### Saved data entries
/-! ### `State.setSleep` -/

@[simp] theorem State.setSleep_time (f : SleepController → SleepController) : (s.setSleep f).time = s.time := rfl
@[simp] theorem State.setSleep_oscillator (f : SleepController → SleepController) : (s.setSleep f).oscillator = s.oscillator := rfl
@[simp] theorem State.setSleep_cursor (f : SleepController → SleepController) : (s.setSleep f).cursor = s.cursor := rfl
@[simp] theorem State.setSleep_roundCounter (f : SleepController → SleepController) : (s.setSleep f).roundCounter = s.roundCounter := rfl
@[simp] theorem State.setSleep_pendingRound (f : SleepController → SleepController) : (s.setSleep f).pendingRound = s.pendingRound := rfl
@[simp] theorem State.setSleep_working (f : SleepController → SleepController) : (s.setSleep f).working = s.working := rfl
@[simp] theorem State.setSleep_ports (f : SleepController → SleepController) : (s.setSleep f).ports = s.ports := rfl
@[simp] theorem State.setSleep_stream (f : SleepController → SleepController) : (s.setSleep f).stream = s.stream := rfl
@[simp] theorem State.setSleep_limits (f : SleepController → SleepController) : (s.setSleep f).limits = s.limits := rfl
@[simp] theorem State.setSleep_ring (f : SleepController → SleepController) : (s.setSleep f).ring = s.ring := rfl
@[simp] theorem State.setSleep_captures (f : SleepController → SleepController) : (s.setSleep f).captures = s.captures := rfl
@[simp] theorem State.setSleep_channels (f : SleepController → SleepController) : (s.setSleep f).channels = s.channels := rfl
@[simp] theorem State.setSleep_drives (f : SleepController → SleepController) : (s.setSleep f).drives = s.drives := rfl
@[simp] theorem State.setSleep_sequencer (f : SleepController → SleepController) : (s.setSleep f).sequencer = s.sequencer := rfl
@[simp] theorem State.setSleep_inhibit (f : SleepController → SleepController) : (s.setSleep f).inhibit = s.inhibit := rfl
@[simp] theorem State.setSleep_window (f : SleepController → SleepController) : (s.setSleep f).window = s.window := rfl
@[simp] theorem State.setSleep_sleep (f : SleepController → SleepController) : (s.setSleep f).sleep = f s.sleep := rfl
@[simp] theorem State.setSleep_sleepWork (f : SleepController → SleepController) : (s.setSleep f).sleepWork = s.sleepWork := rfl
@[simp] theorem State.setSleep_update (f : SleepController → SleepController) : (s.setSleep f).update = s.update := rfl
@[simp] theorem State.setSleep_commit (f : SleepController → SleepController) : (s.setSleep f).commit = s.commit := rfl
@[simp] theorem State.setSleep_tampFilter (f : SleepController → SleepController) : (s.setSleep f).tampFilter = s.tampFilter := rfl
@[simp] theorem State.setSleep_svcFilter (f : SleepController → SleepController) : (s.setSleep f).svcFilter = s.svcFilter := rfl
@[simp] theorem State.setSleep_store (f : SleepController → SleepController) : (s.setSleep f).store = s.store := rfl
@[simp] theorem State.setSleep_link (f : SleepController → SleepController) : (s.setSleep f).link = s.link := rfl
@[simp] theorem State.setSleep_pins (f : SleepController → SleepController) : (s.setSleep f).pins = s.pins := rfl
@[simp] theorem State.setSleep_startup (f : SleepController → SleepController) : (s.setSleep f).startup = s.startup := rfl
@[simp] theorem State.setSleep_free (f : SleepController → SleepController) : (s.setSleep f).free = s.free := rfl
@[simp] theorem State.setSleep_pending (f : SleepController → SleepController) : (s.setSleep f).pending = s.pending := rfl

### Task objective
From the entries above, restate word for word the lines from the line containing "s.ports := rfl" to the line containing "s.drives := rfl", both ends included, and nothing more.

### Answer section
@[simp] theorem State.setSleep_ports (f : SleepController → SleepController) : (s.setSleep f).ports = s.ports := rfl
@[simp] theorem State.setSleep_stream (f : SleepController → SleepController) : (s.setSleep f).stream = s.stream := rfl
@[simp] theorem State.setSleep_limits (f : SleepController → SleepController) : (s.setSleep f).limits = s.limits := rfl
@[simp] theorem State.setSleep_ring (f : SleepController → SleepController) : (s.setSleep f).ring = s.ring := rfl
@[simp] theorem State.setSleep_captures (f : SleepController → SleepController) : (s.setSleep f).captures = s.captures := rfl
@[simp] theorem State.setSleep_channels (f : SleepController → SleepController) : (s.setSleep f).channels = s.channels := rfl
@[simp] theorem State.setSleep_drives (f : SleepController → SleepController) : (s.setSleep f).drives = s.drives := rfl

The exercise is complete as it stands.